I suggest that we should add some explanations for queue-level schedule policy: For example, when users previously used cluster-level ( which refers to the previous schedule policy mode ), if binpack is used, the effect that tasks in the cluster will preferentially fill the nodes of existing tasks can be achieved, which can reduce resource fragmentation. However, in queue-level mode, if queue A is configured with binpack, queue B is configured with spread. That standing in the cluster perspective, in fact, did not play a better role in reducing resource fragmentation ; from the queue perspective, the tasks in queue A are preferentially assigned to the nodes with tasks, and the tasks may be more compact. The tasks in queue B are evenly distributed in the cluster according to the node situation.

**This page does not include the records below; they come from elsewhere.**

-- ==== Sys2Proof/Laws/FramesPath.lean ====
section
/-! SUPPORT. Frames: the fields of `State` that an operation leaves as they were, one lemma for each operation
of the mailbox, the memory port and the events of a block. -/

namespace Sys2Proof.Machine

@[simp] theorem State.updCommand_frame (s : State) (f : Command → Command) :
    (s.updCommand f).now = s.now ∧ (s.updCommand f).mem = s.mem ∧ (s.updCommand f).pins = s.pins ∧
    (s.updCommand f).power = s.power ∧ (s.updCommand f).clock = s.clock ∧ (s.updCommand f).setup = s.setup ∧
    (s.updCommand f).coin = s.coin ∧ (s.updCommand f).lever = s.lever ∧ (s.updCommand f).number = s.number ∧
    (s.updCommand f).emitter = s.emitter ∧ (s.updCommand f).line = s.line ∧ (s.updCommand f).hook = s.hook ∧
    (s.updCommand f).rating = s.rating ∧ (s.updCommand f).records = s.records ∧
    (s.updCommand f).tamper = s.tamper ∧ (s.updCommand f).alarms = s.alarms ∧
    (s.updCommand f).report = s.report ∧ (s.updCommand f).cash = s.cash ∧ (s.updCommand f).path = s.path ∧
    (s.updCommand f).status = s.status ∧ (s.updCommand f).pending = s.pending := by
  simp [State.updCommand]

@[simp] theorem State.answerCommand_frame (s : State) (result : Word) (data1 : Word) :
    (s.answerCommand result data1).now = s.now ∧ (s.answerCommand result data1).mem = s.mem ∧
    (s.answerCommand result data1).pins = s.pins ∧ (s.answerCommand result data1).power = s.power ∧
    (s.answerCommand result data1).clock = s.clock ∧ (s.answerCommand result data1).setup = s.setup ∧
    (s.answerCommand result data1).coin = s.coin ∧ (s.answerCommand result data1).lever = s.lever ∧
    (s.answerCommand result data1).number = s.number ∧ (s.answerCommand result data1).emitter = s.emitter ∧
    (s.answerCommand result data1).line = s.line ∧ (s.answerCommand result data1).hook = s.hook ∧
    (s.answerCommand result data1).rating = s.rating ∧ (s.answerCommand result data1).records = s.records ∧
    (s.answerCommand result data1).tamper = s.tamper ∧ (s.answerCommand result data1).alarms = s.alarms ∧
    (s.answerCommand result data1).report = s.report ∧ (s.answerCommand result data1).cash = s.cash ∧
    (s.answerCommand result data1).path = s.path ∧ (s.answerCommand result data1).status = s.status ∧
    (s.answerCommand result data1).pending = s.pending := by
  simp [State.answerCommand]

@[simp] theorem State.takeCommand_frame (s : State) (code : Word) :
    (s.takeCommand code).now = s.now ∧ (s.takeCommand code).mem = s.mem ∧
    (s.takeCommand code).pins = s.pins ∧ (s.takeCommand code).power = s.power ∧
    (s.takeCommand code).clock = s.clock ∧ (s.takeCommand code).setup = s.setup ∧
    (s.takeCommand code).coin = s.coin ∧ (s.takeCommand code).lever = s.lever ∧
    (s.takeCommand code).number = s.number ∧ (s.takeCommand code).emitter = s.emitter ∧
    (s.takeCommand code).line = s.line ∧ (s.takeCommand code).hook = s.hook ∧
    (s.takeCommand code).rating = s.rating ∧ (s.takeCommand code).records = s.records ∧
    (s.takeCommand code).tamper = s.tamper ∧ (s.takeCommand code).alarms = s.alarms ∧
    (s.takeCommand code).report = s.report ∧ (s.takeCommand code).cash = s.cash ∧
    (s.takeCommand code).pending = s.pending := by
  simp [State.takeCommand]
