/-- The argument words of a command, written at an idle port (R170). -/
theorem State.writeArguments_of_quiet (arguments : List Word) {s : State} {base k : Nat}
    (hbase : s.setup.settings.bases.mailbox = base) (hq : s.path.partQueue = []) (hwf : Memory.wf s.mem = true)
    (hsram : base + 2 * (k + arguments.length) ≤ Config.flashBase) :
    ∃ m owed, s.writeArguments k arguments = s.withMemory m owed ∧ Memory.wf m = true ∧
      argumentsWritten s.mem m base k arguments := by
  induction arguments generalizing s k with
  | nil => exact ⟨s.mem, s.path.partOwed, rfl, hwf, fun i h => absurd h (Nat.not_lt_zero i), fun _ _ => rfl⟩
  | cons w rest ih =>
    simp only [List.length_cons] at hsram
    let t := s.withMemory (writeWord s.mem (base + 2 * k) w) true
    have hfirst : s.passWrite (wordAddr s.setup.settings.bases.mailbox k) .word w = t := by
      rw [hbase]
      exact State.passWrite_of_quiet hq (show base + 2 * k + 1 < Config.flashBase by omega) w
    obtain ⟨m, owed, hrest, hm, hwritten, houtside⟩ := ih (s := t) (k := k + 1) hbase hq (writeWord_wf _ _ _ hwf)
      (by omega)
    refine ⟨m, owed, ?_, hm, fun i hi => ?_, fun a ha => ?_⟩
    · rw [State.writeArguments, hfirst, hrest]
      rfl
    · cases i with
      | zero =>
        have hkept : readWord m (base + 2 * k) = readWord t.mem (base + 2 * k) :=
          readWord_congr (houtside _ (.inl (by omega))) (houtside _ (.inl (by omega)))
        exact hkept.trans (readWord_writeWord_same _ _ _ hwf)
      | succ i =>
        have hi' : i < rest.length := Nat.lt_of_succ_lt_succ hi
        have hnext := hwritten i hi'
        rw [show k + 1 + i = k + (i + 1) by omega] at hnext
        exact hnext
    · simp only [List.length_cons] at ha
      have hlater : readByte m a = readByte t.mem a := houtside a (by omega)
      exact hlater.trans (readByte_writeWord_other _ _ _ _ (by omega) (by omega))

/-- The state in which a command is carried out: taken, word 0 cleared, and its arguments read. -/
def State.atStep4 (s : State) (m : Memory) (path : PathState) (c : Command) : State :=
  { s with mem := m, path := path
           status := { s.status with flags := s.status.flags &&& ~~~ EventFlag.mailboxDone.only }
           mailbox := ⟨some c⟩ }

/-- The five argument words as the mailbox reads them (R170). -/
def argumentWords (m : Memory) (base : Nat) : List Word :=
  [readWord m (base + 2), readWord m (base + 4), readWord m (base + 6), readWord m (base + 8), readWord m (base + 10)]

theorem wordAt_argumentWords (m : Memory) (base : Nat) {i : Nat} (h : i < 5) :
    wordAt (argumentWords m base) i = readWord m (base + 2 * (1 + i)) := by
  match i, h with
  | 0, _ => rfl
  | 1, _ => rfl
  | 2, _ => rfl
  | 3, _ => rfl
  | 4, _ => rfl

/-- The state right after a command has been posted to a FREE mailbox, with no other work at the port. -/
def State.posted (s : State) (m : Memory) (base : Nat) (code : Word) : State :=
  s.atStep4 m { s.path with partQueue := [.mailbox], partOwed := true } ⟨code, base, [], .readArguments, 0#16, []⟩

/-- The post of a command (R169, R171). -/
theorem State.post_of_quiet {s : State} {base : Nat} (hbase : s.setup.settings.bases.mailbox = base)
    (hq : s.path.partQueue = []) (hsram : base + 1 < Config.flashBase) (hfree : s.mailbox.command = none) {code : Word}
    (hcode : code ≠ 0#16) : s.takeSpecial .commandPost code = s.posted (writeWord s.mem base code) base code := by
  subst hbase
  have hpasses : s.specialPasses .commandPost code = true := by
    simp [State.specialPasses, State.postPasses, hfree]
  have haction : s.specialAction .commandPost code = s.takeCommand code := by
    simp [State.specialAction, State.postCommand, hcode, hfree]
  have haddr : s.specialAddr .commandPost = s.setup.settings.bases.mailbox := rfl
  rw [State.takeSpecial_of_passes hpasses, State.atHostTurn_of_no_work _ hq, haction, haddr,
    State.storeWord_sram _ _ _ (by omega), State.storeWord_mem_sram _ _ _ hsram]
  simp only [State.takeCommand, State.join, State.updPath, State.updMailbox, State.lower, State.updStatus, hq]
  rfl

/-- The turns that bring a posted command to step 4 and carry it out (R170). -/
theorem State.bringToStep4_of_posted {s : State} {m : Memory} {base : Nat} {code : Word} (hlive : s.isHeld = false)
    (hsram : base + 1 < Config.flashBase) : ∃ path queue, path.tallies = s.path.tallies ∧
      let c : Command := ⟨code, base, argumentWords m base, .clearSlot, 0#16, []⟩
      let v := (s.atStep4 (writeWord m base 0#16) path c).carryOut c
      (s.posted m base code).bringToStep4 =
        { v with path := { v.path with partQueue := queue, partOwed := false } } := by
  let c : Command := ⟨code, base, argumentWords m base, .clearSlot, 0#16, []⟩
  let path : PathState := { s.path with partQueue := [.mailbox], partOwed := false }
  let w := s.atStep4 m path c
  have hbring : (s.posted m base code).bringToStep4 = w.partTurn :=
    State.bringToStep4_of_taken (u := s.posted m base code) hlive rfl rfl
  have hstore : w.storeWord c.base 0#16 = s.atStep4 (writeWord m base 0#16) path c := by
    rw [State.storeWord_sram _ _ _ (show base < Config.flashBase by omega), State.storeWord_mem_sram _ _ _ hsram]
    rfl
  have hturn := State.partTurn_carryOut (u := w) (c := c) hlive rfl rfl rfl
  rw [hstore] at hturn
  obtain ⟨queue, hrejoin⟩ := State.rejoin_form
    (((s.atStep4 (writeWord m base 0#16) path c).carryOut c).updPath fun p => { p with partQueue := p.partQueue.tail })
    .mailbox
  refine ⟨path, queue, rfl, ?_⟩
  rw [hbring, hturn, hrejoin]
  rfl
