/-- The damper (8.1); `endStop` is the level of DMPEND as last reported. -/
structure Damper where
  homed : Homed
  position : Option Nat
  target : Nat
  motion : Motion
  deadTimer : Timer
  stepTimer : Timer
  homingSteps : Nat
  endStop : Bool
  faultLatch : Bool
deriving DecidableEq, Repr

/-- The blower's condition (8.1). -/
inductive BlowerCondition where
  | running | stalled | fault
deriving DecidableEq, Repr

/-- The blower's stall watch and tach capture (8.1); `lastEdge` is the clock of the last tach edge. -/
structure Blower where
  condition : BlowerCondition
  stallCount : Nat
  stallTimer : Timer
  restartTimer : Timer
  goodRunTimer : Timer
  window : Nat
  lastWindow : Nat
  period : Option Nat
  lastEdge : Option Nat
  faultLatch : Bool
deriving DecidableEq, Repr

/-- The Drive and Capture Channels; `restTimer` is the cool valve's minimum rest and `deferred` marks an on phase waiting for its end (R151). -/
structure Drives where
  blower : Channel
  heat : Channel
  cool : Channel
  restTimer : Timer
  deferred : Bool
  damper : Damper
  fan : Blower
deriving DecidableEq, Repr

/-! ### SUP, the Supply Monitor -/

/-- The supply level (9.1). -/
inductive SupplyLevel where
  | normal | warn | cut
deriving DecidableEq, Repr

/-- The restart cause (9.1). -/
inductive RestartCause where
  | none | powerOn | supplyCut | pin
deriving DecidableEq, Repr

/-- The three holding conditions (9.5). -/
structure Holds where
  vlog : Bool
  pin : Bool
  cut : Bool
deriving DecidableEq, Repr

/-- The Supply Monitor (9.1): `standing` are the holding conditions that stand, `noted` the hold record, `awaiting` whether VLOG has returned and no sample has been taken since, so that it is not known yet whether a cut stands (R170, log entry 9). -/
structure Supply where
  sample : Option Nat
  level : SupplyLevel
  recovery : Timer
  cause : RestartCause
  cutCount : Nat
  standing : Holds
  noted : Holds
  awaiting : Bool
deriving DecidableEq, Repr

/-! ### CFG, the Configuration Reader -/

/-- Zero count and scale of a sensor (10.2). -/
structure Calibration where
  zero : Nat
  scale : Nat
deriving DecidableEq, Repr

/-- The image of the configuration block, by its fields (10.2). -/
structure Image where
  address : Nat
  weight : Nat
  floor : Per Nat
  coolRating : Nat
  heatRating : Nat
  blowerFull : Nat
  airflowMin : Nat
  ventDuty : Nat
  gainP : Nat
  gainI : Nat
  boostThreshold : Nat
  doorEnabled : Bool
  outdoorPresent : Bool
  holdTime : Nat
  zoneOffset : Int
  returnCal : Calibration
  dischargeCal : Calibration
  outdoorCal : Calibration
  travel : Nat
  minFresh : Nat
  fallback : Per Nat
  defaultSetpoint : Nat
  defaultMode : SetMode
  pinned : List Nat
  defaultMask : BitVec 32
deriving DecidableEq, Repr

/-- The phase of the configuration read (R175). -/
inductive ReadPhase where
  | none | readyPoll | transfer
deriving DecidableEq, Repr
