-- ==== Sys2Proof/Machine/Bits.lean ====
section
/-! DEFINITION. Bits and bytes: field order (R67, R70), the check value (R69), bit stuffing (R65) and two-byte values. -/

namespace Sys2Proof.Machine

/-- A two-byte value, more significant byte first (R67, 10.2, R181). -/
def be16 (hi lo : Byte) : Nat := hi.toNat * 256 + lo.toNat

/-- A two-byte two's complement value (R70, 10.2). -/
def signed16 (hi lo : Byte) : Int :=
  if be16 hi lo < 32768 then (be16 hi lo : Int) else (be16 hi lo : Int) - 65536

/-- A one-byte two's complement value (10.2, R181). -/
def signed8 (b : Byte) : Int := if b.toNat < 128 then (b.toNat : Int) else (b.toNat : Int) - 256

/-- The byte of value `n` modulo 256. -/
def byteOf (n : Nat) : Byte := BitVec.ofNat 8 n

/-- The two bytes of `n` modulo 65536, more significant first. -/
def bytes16 (n : Nat) : List Byte := [byteOf (n / 256), byteOf n]

/-- The two's complement of a signed value, as a number of 16 bits. -/
def unsigned16 (z : Int) : Nat := (z % 65536).toNat

/-- Byte `i` of a payload or block; 0 beyond its end. -/
def byteAt (p : List Byte) (i : Nat) : Byte := p.getD i 0

/-- The two-byte value at byte `i`. -/
def be16At (p : List Byte) (i : Nat) : Nat := be16 (byteAt p i) (byteAt p (i + 1))

/-- The signed two-byte value at byte `i`. -/
def signed16At (p : List Byte) (i : Nat) : Int := signed16 (byteAt p i) (byteAt p (i + 1))

/-- The bits of a value of `w` bits, most significant first (R67). -/
def bitsOf {w : Nat} (v : BitVec w) : List Bool := (List.range w).map fun i => v.getMsbD i

/-- The bits of a sequence of bytes, in the order they are sent. -/
def byteBits (p : List Byte) : List Bool := p.flatMap bitsOf

/-- R69: the check register after a sequence of bits. -/
def checkFrom (reg : BitVec 16) : List Bool → BitVec 16
  | [] => reg
  | bit :: bits =>
    if reg.msb != bit then checkFrom ((reg <<< 1) ^^^ 0x1021#16) bits else checkFrom (reg <<< 1) bits

/-- R69: the check value of a sequence of bits, from a register of all ones. -/
def checkValue (bits : List Bool) : BitVec 16 := checkFrom 0xFFFF#16 bits

/-- R67, R69: the bits the check value covers: arbitration, length and payload. -/
def checkedBits (kind : BitVec 3) (urgency : BitVec 2) (source : BitVec 6) (payload : List Byte) :
    List Bool :=
  bitsOf urgency ++ bitsOf kind ++ bitsOf source ++ bitsOf (BitVec.ofNat 6 payload.length) ++
    byteBits payload

/-- R69: the check value of a frame. -/
def frameCheck (kind : BitVec 3) (urgency : BitVec 2) (source : BitVec 6) (payload : List Byte) :
    BitVec 16 :=
  checkValue (checkedBits kind urgency source payload)

/-- R69: whether a receiver finds the check of a frame good. -/
def checkGood (kind : BitVec 3) (b : RxBody) : Bool :=
  decide (frameCheck kind b.urgency b.source b.payload = b.check)

/-- R65: bit stuffing from a state in which the last `run` bits sent were `last`. After five consecutive bits of equal value the opposite value is inserted, and it counts toward the next run. -/
def stuffFrom : Bool → Nat → List Bool → List Bool
  | _, _, [] => []
  | last, run, b :: bs =>
    if run = 5 then
      (!last) :: b :: (if b = !last then stuffFrom b 2 bs else stuffFrom b 1 bs)
    else if b = last then b :: stuffFrom b (run + 1) bs
    else b :: stuffFrom b 1 bs

/-- R65: the stuffed part of a frame, from the start bit through the last check bit. No bit is inserted after the last bit. -/
def stuff (bits : List Bool) : List Bool := stuffFrom true 0 bits

/-- R65: removal of the inserted bits; none is a stuff violation, a sixth bit of one value where an inserted bit is due. -/
def destuffFrom : Bool → Nat → List Bool → Option (List Bool)
  | _, _, [] => some []
  | last, run, b :: bs =>
    if run = 5 then
      if b = last then none else destuffFrom b 1 bs
    else if b = last then (destuffFrom b (run + 1) bs).map (b :: ·)
    else (destuffFrom b 1 bs).map (b :: ·)

/-- R65: what a receiver makes of the stuffed part of a frame. -/
def destuff (bits : List Bool) : Option (List Bool) := destuffFrom true 0 bits

/-- R67: the bits of a frame from its start bit through its last check bit, before stuffing; dominant is false (R64). -/
def frameBits (kind : BitVec 3) (urgency : BitVec 2) (source : BitVec 6) (payload : List Byte) :
    List Bool :=
  false :: (checkedBits kind urgency source payload ++
    bitsOf (frameCheck kind urgency source payload))

/-- R68: the arbitration value. -/
def arbitrationValue (urgency kind source : Nat) : Nat := urgency * 512 + kind * 64 + source

end Sys2Proof.Machine
end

We 'd better allow users to have a correct expectation of the impact of queue configuration (in queue-level mode) , help them to configure queue-level schedule policy more reasonably, and improve their experience of using volcano.
In addition, in queue-level mode, if queue A uses proportion but queue B uses capacity, will there be a conflict in resource management ?
I think queue capacity management plugins such as proportion and capacity should be configured at the global level?
I think queue capacity management plugins such as
proportionandcapacityshould be configured at the global level?
I think this is a solution, we may need to simply classify the existing plugins, which can only be applied globally, which can be configured at the queue-level. In order to be compatible with the configuration of the previous version of the users, queue-level schedule policy should be based on default schedule policy when encountering a global plugin.